Comércio de Montenegro oferece muitas opções de alimentos livres de defensivos agrícolas

Apesar da imposição das grandes indústrias químicas, agricultores encontram alternativas de produção saudável e incentivam o consumo consciente

“A agricultura que nós temos hoje é doentia”, declara o agricultor e empresário Valdecir Zanovello, 65, sobre o alto consumo de agrotóxicos nas lavouras do Brasil. Há 30 anos ele trabalha no setor de hortifruti e, durante esse período, tem buscado conhecer as diversas questões que envolvem a sua área de atuação, principalmente no que diz respeito à qualidade dos alimentos oferecidos para a população.

Embora não tenha uma produção totalmente orgânica, o agricultor e empresário Valdecir Zanovello é contra o uso de agrotóxicos

Foi a partir desses anseios que Zanovello passou a estudar sobre os diferentes modelos de produção e as infinitas possibilidades na contramão do uso dos defensivos agrícolas, utilizados para controlar insetos, doenças, ou plantas daninhas que causam danos às plantações.
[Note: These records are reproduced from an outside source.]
def Dev.readHalo (d : Dev) (o : Nat) : W64 :=
  let v := d.stop (o / 32)
  if 256 ≤ o then 0
  else match o % 32 with
    | 0 => v.bytesIn
    | 8 => v.bytesOut
    | 16 => regOf [(0, 1, one v.decErr), (16, 16, v.decErrCnt.toNat)]
    | _ => 0

/-- MEM_NVME_STATUS.used_pct, rounded down. -/
def Dev.nvmePct (d : Dev) : Nat :=
  let cap := ([0, 1].map (fun p => d.mem.nvmeCap.get p 0)).sum
  if cap = 0 then 0 else min 100 (100 * ([0, 1].map d.nvmeUsed).sum / cap)

def Dev.readMemBlock (d : Dev) (o : Nat) : W64 :=
  let m := d.mem
  if o = 0 then regOf [(0, 16, m.cfgCap), (16, 16, m.cfgRate), (32, 2, m.cfgProt), (34, 2, m.cfgRanks), (36, 2, m.cfgDensity), (38, 1, one m.cfgCached)]
  else if o = 8 then regOf [(0, 1, one m.trained), (1, 1, one m.selfRefresh), (2, 1, one m.tempHigh), (16, 16, m.tempCnt.toNat)]
  else if o = 0x10 then regOf [(0, 24, m.usableMib), (24, 24, m.systemMib)]
  else if o = 0x18 then regOf [(0, 2, m.sramFlags.toNat), (16, 16, m.sramCe.toNat), (32, 16, m.sramUe.toNat)]
  else if o = 0x20 then regOf [(0, 3, m.dramFlags.toNat), (16, 16, m.dramCe.toNat), (32, 16, m.dramUe.toNat), (48, 16, m.macCnt.toNat)]
  else if o = 0x28 then
    regOf [(0, 2, m.nvmePresent.toNat), (2, 2, m.nvmeErr.toNat), (16, 16, (m.nvmeErrCnt.get 0 0).toNat), (32, 16, (m.nvmeErrCnt.get 1 0).toNat), (48, 7, d.nvmePct)]
  else if o < 0x400 then
    arrayReg o 0x100 8 32 (fun n => regOf [(0, 1, one m.trained), (1, 3, m.chRefresh.get n 0), (16, 16, (m.chRetrain.get n 0).toNat), (32, 16, (m.chLinkCe.get n 0).toNat)])
  else arrayReg o 0x400 8 64 (fun n => regOf [(0, 24, d.lp5xTiles n), (24, 24, d.nvmePlaces n), (48, 10, (d.spans n).length)])

def pinsOf (g : Option GenState) : Nat := match g with | some x => min 0xFFFF x.pins | none => 0
def numOf (g : Option GenState) : Nat := match g with | some x => x.number | none => 0

def Dev.readMdl (d : Dev) (o : Nat) : W64 :=
  if o = 0 then regOf [(0, 20, d.mdl.sweepS), (24, 7, d.mdl.cacheMaxPct)]
  else if o = 8 then regOf [(0, 1, one d.mdl.sweepFail), (1, 1, one d.mdl.sweep.isSome), (16, 16, d.mdl.sweepFailCnt.toNat), (32, 7, (d.mdl.sweep.map (fun w => w.slot)).getD 0)]
  else if 16 ∣ o then
    arrayReg o 0x100 16 128 (fun n =>
      let v := d.slot n
      regOf [(0, 3, v.code), (8, 7, v.owner), (16, 16, pinsOf v.current), (32, 16, pinsOf v.draining)])
  else
    arrayReg o 0x108 16 128 (fun n =>
      let v := d.slot n
      regOf [(0, 32, numOf v.current), (32, 32, numOf (v.staged.or v.draining))])

def Dev.readKv (d : Dev) (o : Nat) : W64 :=
  let k := d.kv
  if o = 0 then regOf [(0, 8, k.rebuildTicks), (8, 4, k.compactEighths)]
  else if o = 8 then regOf [(0, 1, one k.insertDrop), (1, 1, one (d.parts.any (fun e => e.2.rebuildDue.isSome))), (2, 1, one (d.parts.any (fun e => e.2.compactDue.isSome))), (16, 16, k.dropCnt.toNat)]
  else if 0x400 ≤ o then arrayReg o 0x400 8 64 (fun n => regOf [(0, 28, d.kvHeld n), (28, 20, d.kvNodesOf n)])
  else if 16 ∣ o then arrayReg o 0x100 16 16 (fun n => regOf [(0, 24, if d.cfg.partOn n then d.kvFreeChunks n else 0), (24, 24, if d.cfg.partOn n then d.kvChunks n else 0)])
  else arrayReg o 0x108 16 16 (fun n => regOf [(0, 24, (d.treeNodes n).length), (24, 16, d.indexEntries n), (40, 24, (d.part n).slowCnt.toNat)])

/-- Sequences of a partition in one of some states (R341). -/
def Dev.seqsIn (d : Dev) (p : Nat) (states : List Nat) : Nat :=
  (d.tok.seqs.filter (fun e => match e.2 with | some q => decide (q.partition = p) && states.contains q.state | none => false)).length

def Dev.readTok (d : Dev) (o : Nat) : W64 :=
  let t := d.tok
  let p := (o - 0x100) / 32
  let v := d.part p
  if o = 0 then regOf [(0, 8, t.pageWaitS), (8, 4, t.prefillPerDecode)]
  else if o = 8 then regOf [(0, 3, t.flags.toNat), (16, 16, t.countSatCnt.toNat), (32, 16, t.preemptCnt.toNat), (48, 16, t.pageWaitCnt.toNat)]
  else if o < 0x100 ∨ 16 ≤ p then 0
  else match o % 32 with
    | 0 => regOf [(0, 13, d.seqsIn p [0, 1, 2, 3, 4, 5, 6, 7]), (13, 13, d.seqsIn p [4, 5]), (26, 13, d.seqsIn p [2]), (39, 13, d.seqsIn p [3])]
    | 8 => regOf [(0, 32, v.drafted.toNat), (32, 32, v.accepted.toNat)]
    | 16 => regOf [(0, 32, v.batches.toNat), (32, 16, v.lastRows)]
    | _ => 0
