/-! ## Resets asked for (R39, R60) -/

/-- An entry to Dusk or Night that has not reached step 3 is given up for a reset request (R509). -/
def Dev.leaveEntry (d : Dev) : Dev := if d.pwr.entering then { d with pwr := { d.pwr with entering := false, reqStatus := 0x01 } } else d

/-- The reply to a reset request. -/
def Dev.resetStatus (d : Dev) (kind i : Nat) : B8 :=
  if d.cfg.safe ∧ kind ≠ 1 then 0x02
  else match kind with
    | 1 => 0
    | 2 => if !d.cfg.partOn i then 0x02 else if (d.part i).resetting then 0x01 else 0
    | 3 => if !d.cfg.tenOn i then 0x02 else if (d.ten i).scrub || d.sec.rngFail then 0x01 else 0
    | 4 => if 8 ≤ i then 0x02 else if (d.core i).restarting then 0x01 else 0
    | _ => 0x02

/-- A write of MG_RESET_REQ. -/
def State.resetRequest (s : State) (a : W64) : State :=
  let kind := fld a 0 3
  let i := fld a 8 8
  let d := s.dev
  let st := d.resetStatus kind i
  let d1 := (d.reply mgmtParty st 0 0x2010).leaveEntry
  if st ≠ 0 then { s with dev := d1 }
  else match kind with
    | 1 => ({ s with dev := d1 }).resetL true
    | 2 => { s with dev := d1.partReset i }
    | 3 => { s with dev := d1.tenantReset i }
    | _ => { s with dev := d1.coreRestart i 1 }

/-- A write of MG_STAGE_CTL (R64, R66). -/
def State.stageWrite (s : State) (a : W64) (host : List Host.Cell) : State :=
  if s.dev.stage.active then { s with dev := s.dev.reply mgmtParty 0x01 0 0x2028 }
  else if !a.getLsbD 63 then { s with dev := s.dev.reply mgmtParty 0 0 0x2028 }
  else ({ s with dev := s.dev.reply mgmtParty 0 0 0x2028 }).stageStart (fld a 0 20) host

/-- An emulated register of the management window. -/
def State.writeMgEmulated (s : State) (off : Nat) (w : W64) (host : List Host.Cell) : State :=
  let d := s.dev
  let ok (e : Dev) : State := { s with dev := e.reply mgmtParty 0 0 off }
  let put (x : Dev × B8) : State := { s with dev := x.1.reply mgmtParty x.2 0 off }
  if off = 0x40 then ok { d with mgmt := { d.mgmt with submitLo := BitVec.ofNat 32 w.toNat } }
  else if off = 0x48 then ok { d with mgmt := { d.mgmt with submitHi := BitVec.ofNat 32 w.toNat } }
  else if off = 0x50 then ok (d.submit mgmtParty w host)
  else if 0x80 ≤ off ∧ off < 0xA0 then put (d.writeCompl mgmtParty (off - 0x80) w)
  else if 0x200 ≤ off ∧ off < 0x220 then put (d.writeGlobal (off - 0x200) w)
  else if 0x300 ≤ off ∧ off < 0x320 then put (d.writeLog (off - 0x300) w)
  else if off = 0x400 then
    (if fld w 0 48 % 4096 ≠ 0 then put (d, 0x04) else ok { d with mgmt := { d.mgmt with attAddr := BitVec.ofNat 64 (fld w 0 48) } })
  else if off = 0x408 then s.attRequest mgmtParty w
  else if off = 0x2010 then s.resetRequest w
  else if off = 0x2020 then ok { d with stage := { d.stage with addr := w } }
  else if off = 0x2028 then s.stageWrite w host
  else ok d

/-! ## Hardware registers of the hub blocks -/

/-- Registers of the timebase. Before boot lock a track takes a source that is not reserved, and TRK_0 none but the free-running one (R67,
R88, R569). -/
def Dev.writeTb (d : Dev) (o : Nat) (w a : W64) : Dev × B8 :=
  if o = 0x18 then
    (if fld w 0 32 < 1000 ∨ 1000000000 < fld w 0 32 ∨ fld w 32 10 = 0 ∨ 1000 < fld w 32 10 then (d, 0x04)
    else ({ d with ptp := { d.ptp with stepNs := BitVec.ofNat 32 (fld w 0 32), slewPpm := fld w 32 10 } }, 0))
  else if o < 0x800 then (d, 0)
  else if o < 0x1000 then
    (if d.boot.locked then (d, 0x03)
    else if 6 < fld w 0 4 ∨ (o = 0x800 ∧ fld w 0 4 ≠ 1) then (d, 0x04)
    else (d.modTrk ((o - 0x800) / 8) (fun t => { t with source := fld w 0 4, sourceIndex := fld w 16 10 }), 0))
  else if o < 0x1800 then (d.writePos mgmtParty ((o - 0x1000) / 8) w, 0)
  else if o < 0x2000 then (d.modTrk ((o - 0x1800) / 8) (fun t => t.writeStatus a), 0)
  else if 0x4000 ≤ o ∧ o < 0xC000 then (d.writeTrigger mgmtParty ((o - 0x4000) / 32) (o % 32) w a, 0)
  else (d, 0)

/-- RG_GUST_CFG (R167). -/
def Dev.writeRg (d : Dev) (o : Nat) (w : W64) : Dev × B8 :=
  if o ≠ 0 then (d, 0)
  else if d.boot.locked then (d, 0x03)
  else if fld w 0 5 < 4 ∨ 16 < fld w 0 5 then (d, 0x04)
  else ({ d with gustRate := fld w 0 5 }, 0)

def Dev.writeHalo (d : Dev) (o : Nat) (a : W64) : Dev × B8 :=
  if o < 256 ∧ o % 32 = 16 then (d.modStop (o / 32) (fun v => { v with decErr := v.decErr && !a.getLsbD 0 }), 0) else (d, 0)

def Dev.writeMemBlock (d : Dev) (o : Nat) (a : W64) : Dev × B8 :=
  let m := d.mem
  if o = 8 then ({ d with mem := { m with tempHigh := m.tempHigh && !a.getLsbD 2 } }, 0)
  else if o = 0x18 then ({ d with mem := { m with sramFlags := m.sramFlags &&& ~~~(BitVec.ofNat 2 a.toNat) } }, 0)
  else if o = 0x20 then ({ d with mem := { m with dramFlags := m.dramFlags &&& ~~~(BitVec.ofNat 3 a.toNat) } }, 0)
  else if o = 0x28 then ({ d with mem := { m with nvmeErr := m.nvmeErr &&& ~~~(BitVec.ofNat 2 (fld a 2 2)) } }, 0)
  else (d, 0)

/-- MDL_CFG (R253) and MDL_SWEEP_STATUS. -/
def Dev.writeMdl (d : Dev) (o : Nat) (w a : W64) : Dev × B8 :=
  if o = 0 then
    (if fld w 0 20 < 60 ∨ 604800 < fld w 0 20 ∨ 100 < fld w 24 7 then (d, 0x04)
    else ({ d with mdl := { d.mdl with sweepS := fld w 0 20, cacheMaxPct := fld w 24 7 } }, 0))
  else if o = 8 then ({ d with mdl := { d.mdl with sweepFail := d.mdl.sweepFail && !a.getLsbD 0 } }, 0)
  else (d, 0)

/-- KV_CFG (R301) and KV_STATUS. -/
def Dev.writeKv (d : Dev) (o : Nat) (w a : W64) : Dev × B8 :=
  if o = 0 then
    (if fld w 0 8 = 0 ∨ 7 < fld w 8 4 then (d, 0x04)
    else ({ d with kv := { d.kv with rebuildTicks := fld w 0 8, compactEighths := fld w 8 4 } }, 0))
  else if o = 8 then ({ d with kv := { d.kv with insertDrop := d.kv.insertDrop && !a.getLsbD 0 } }, 0)
  else (d, 0)

/-- TOK_CFG (R339) and TOK_STATUS. -/
def Dev.writeTok (d : Dev) (o : Nat) (w a : W64) : Dev × B8 :=
  if o = 0 then
    (if fld w 8 4 = 0 ∨ 8 < fld w 8 4 then (d, 0x04)
    else ({ d with tok := { d.tok with pageWaitS := fld w 0 8, prefillPerDecode := fld w 8 4 } }, 0))
  else if o = 8 then ({ d with tok := { d.tok with flags := d.tok.flags &&& ~~~(BitVec.ofNat 3 a.toNat) } }, 0)
  else (d, 0)

def Dev.writeCam (d : Dev) (o : Nat) (a : W64) : Dev × B8 :=
  let c := d.cam
  if o = 0 then ({ d with cam := { c with overflow := c.overflow && !a.getLsbD 0 } }, 0)
  else if o < 0x200 then
    (match arrayAt o 0x100 8 8 with
    | some n => { d with cam := { c with portFlags := c.portFlags.set n (c.portFlags.get n 0 &&& ~~~(BitVec.ofNat 2 (fld a 1 2))) } }
    | none => d, 0)
  else if o < 0x1000 then (match arrayAt o 0x200 8 8 with | some n => d.modI3c n (fun v => { v with nack := v.nack && !a.getLsbD 0 }) | none => d, 0)
  else (match arrayAt o 0x1000 16 128 with
    | some n => d.modCtx n (fun v => { v with drop := v.drop && !a.getLsbD 0, uncertain := v.uncertain && !a.getLsbD 1 })
    | none => d, 0)

def Dev.writeAud (d : Dev) (o : Nat) (a : W64) : Dev × B8 :=
  let u := d.aud
  if o = 0 then ({ d with aud := { u with gap := u.gap && !a.getLsbD 0 } }, 0)
  else if o < 0x200 then (match arrayAt o 0x100 8 4 with | some n => { d with aud := { u with fsErr := u.fsErr.set n (u.fsErr.get n false && !a.getLsbD 1) } } | none => d, 0)
  else if o < 0x1000 then (match arrayAt o 0x200 8 64 with | some n => d.modArray n (fun v => { v with drop := v.drop && !a.getLsbD 1 }) | none => d, 0)
  else (match arrayAt o 0x1000 8 1024 with | some n => { d with aud := { u with late := u.late.set n (u.late.get n false && !a.getLsbD 1) } } | none => d, 0)

/-- PLS status flags and the GPIO registers; pins of another function ignore writes (R410). -/
def Dev.writePls (d : Dev) (o : Nat) (w a : W64) : Dev × B8 :=
  let bits := BitVec.ofNat 48 w.toNat &&& d.cfg.gpioMask
  if o < 0x100 then (match arrayAt o 0 8 32 with | some n => d.modPulse n (fun v => { v with limit := v.limit && !a.getLsbD 1 }) | none => d, 0)
  else if o < 0x200 then
    (match arrayAt o 0x100 8 4 with | some n => d.modUart n (fun v => { v with rxDrop := v.rxDrop && !a.getLsbD 1, rxErr := v.rxErr && !a.getLsbD 2 }) | none => d, 0)
  else if o = 0x208 then ({ d with pls := { d.pls with gpioOut := bits } }, 0)
  else if o = 0x210 then ({ d with pls := { d.pls with gpioDir := bits } }, 0)
  else (d, 0)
Com o tempo e como resultado de sua dedicação, passou a fazer duras críticas sobre a forma como o cultivo de alimento é feito por grande parte dos produtores brasileiros. “Hoje a agricultura do nosso país está sendo considerada muito avançada, mas, por outro lado, estamos ficando cada vez mais doentes em decorrência do uso desses produtos químicos”, lamenta o empresário.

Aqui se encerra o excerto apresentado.